WHAT THIS TASK INVOLVES: Pick out all lines of the entries that include the word "fxrm" and copy them.
══════
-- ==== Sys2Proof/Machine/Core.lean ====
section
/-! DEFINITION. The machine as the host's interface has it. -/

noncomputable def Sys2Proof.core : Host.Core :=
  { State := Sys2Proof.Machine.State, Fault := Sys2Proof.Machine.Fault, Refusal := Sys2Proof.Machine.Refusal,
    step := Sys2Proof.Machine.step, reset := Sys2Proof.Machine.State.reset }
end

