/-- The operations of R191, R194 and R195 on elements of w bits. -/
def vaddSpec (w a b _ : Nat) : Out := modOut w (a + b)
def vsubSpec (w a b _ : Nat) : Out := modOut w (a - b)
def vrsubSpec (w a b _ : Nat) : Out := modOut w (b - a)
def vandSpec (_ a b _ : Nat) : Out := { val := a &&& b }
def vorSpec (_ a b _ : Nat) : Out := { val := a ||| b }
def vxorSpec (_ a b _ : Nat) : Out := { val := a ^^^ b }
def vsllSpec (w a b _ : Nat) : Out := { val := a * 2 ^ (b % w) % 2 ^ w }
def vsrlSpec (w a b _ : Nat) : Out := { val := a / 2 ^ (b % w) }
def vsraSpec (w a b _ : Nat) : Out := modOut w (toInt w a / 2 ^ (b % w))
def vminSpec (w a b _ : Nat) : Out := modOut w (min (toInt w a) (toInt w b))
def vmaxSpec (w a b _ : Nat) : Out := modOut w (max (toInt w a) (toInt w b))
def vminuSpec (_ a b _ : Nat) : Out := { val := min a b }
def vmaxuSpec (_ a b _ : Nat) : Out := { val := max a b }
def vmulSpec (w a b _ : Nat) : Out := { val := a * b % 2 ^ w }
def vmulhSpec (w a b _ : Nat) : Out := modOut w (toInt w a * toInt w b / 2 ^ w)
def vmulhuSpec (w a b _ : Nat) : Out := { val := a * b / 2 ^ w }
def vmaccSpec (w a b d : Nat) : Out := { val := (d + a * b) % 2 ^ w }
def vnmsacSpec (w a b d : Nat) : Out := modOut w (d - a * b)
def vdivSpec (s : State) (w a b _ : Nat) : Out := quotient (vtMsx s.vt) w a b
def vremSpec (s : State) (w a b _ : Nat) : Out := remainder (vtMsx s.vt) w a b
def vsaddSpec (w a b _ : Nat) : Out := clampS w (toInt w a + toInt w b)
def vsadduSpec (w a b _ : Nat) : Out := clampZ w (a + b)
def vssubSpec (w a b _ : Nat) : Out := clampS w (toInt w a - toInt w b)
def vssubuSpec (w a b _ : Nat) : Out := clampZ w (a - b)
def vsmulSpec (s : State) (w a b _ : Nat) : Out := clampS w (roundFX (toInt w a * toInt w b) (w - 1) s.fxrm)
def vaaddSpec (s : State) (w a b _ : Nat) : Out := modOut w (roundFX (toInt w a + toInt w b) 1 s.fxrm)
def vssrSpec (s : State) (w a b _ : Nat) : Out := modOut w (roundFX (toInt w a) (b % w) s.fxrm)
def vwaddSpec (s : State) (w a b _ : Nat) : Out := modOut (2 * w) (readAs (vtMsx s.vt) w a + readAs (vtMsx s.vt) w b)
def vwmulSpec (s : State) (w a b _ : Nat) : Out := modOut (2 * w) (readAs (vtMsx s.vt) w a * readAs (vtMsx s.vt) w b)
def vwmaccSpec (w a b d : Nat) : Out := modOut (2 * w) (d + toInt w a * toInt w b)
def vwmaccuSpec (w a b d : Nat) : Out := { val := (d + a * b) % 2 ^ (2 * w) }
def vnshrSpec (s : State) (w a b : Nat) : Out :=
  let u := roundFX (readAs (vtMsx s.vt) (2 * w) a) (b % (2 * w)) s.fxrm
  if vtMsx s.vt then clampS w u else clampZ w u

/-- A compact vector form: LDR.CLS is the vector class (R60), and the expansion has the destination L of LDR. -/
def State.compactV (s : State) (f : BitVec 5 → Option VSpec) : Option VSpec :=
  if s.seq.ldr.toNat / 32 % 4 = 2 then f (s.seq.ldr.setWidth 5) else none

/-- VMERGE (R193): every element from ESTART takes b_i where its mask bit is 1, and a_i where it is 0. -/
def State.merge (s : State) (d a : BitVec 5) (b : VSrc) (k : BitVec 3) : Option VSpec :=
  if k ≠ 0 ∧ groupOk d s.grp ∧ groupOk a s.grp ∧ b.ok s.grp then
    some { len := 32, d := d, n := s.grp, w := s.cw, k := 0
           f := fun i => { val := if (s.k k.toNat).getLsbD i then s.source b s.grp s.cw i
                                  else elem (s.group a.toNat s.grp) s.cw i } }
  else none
══════
TASK RESPONSE:
def vsmulSpec (s : State) (w a b _ : Nat) : Out := clampS w (roundFX (toInt w a * toInt w b) (w - 1) s.fxrm)
def vaaddSpec (s : State) (w a b _ : Nat) : Out := modOut w (roundFX (toInt w a + toInt w b) 1 s.fxrm)
def vssrSpec (s : State) (w a b _ : Nat) : Out := modOut w (roundFX (toInt w a) (b % w) s.fxrm)
  let u := roundFX (readAs (vtMsx s.vt) (2 * w) a) (b % (2 * w)) s.fxrm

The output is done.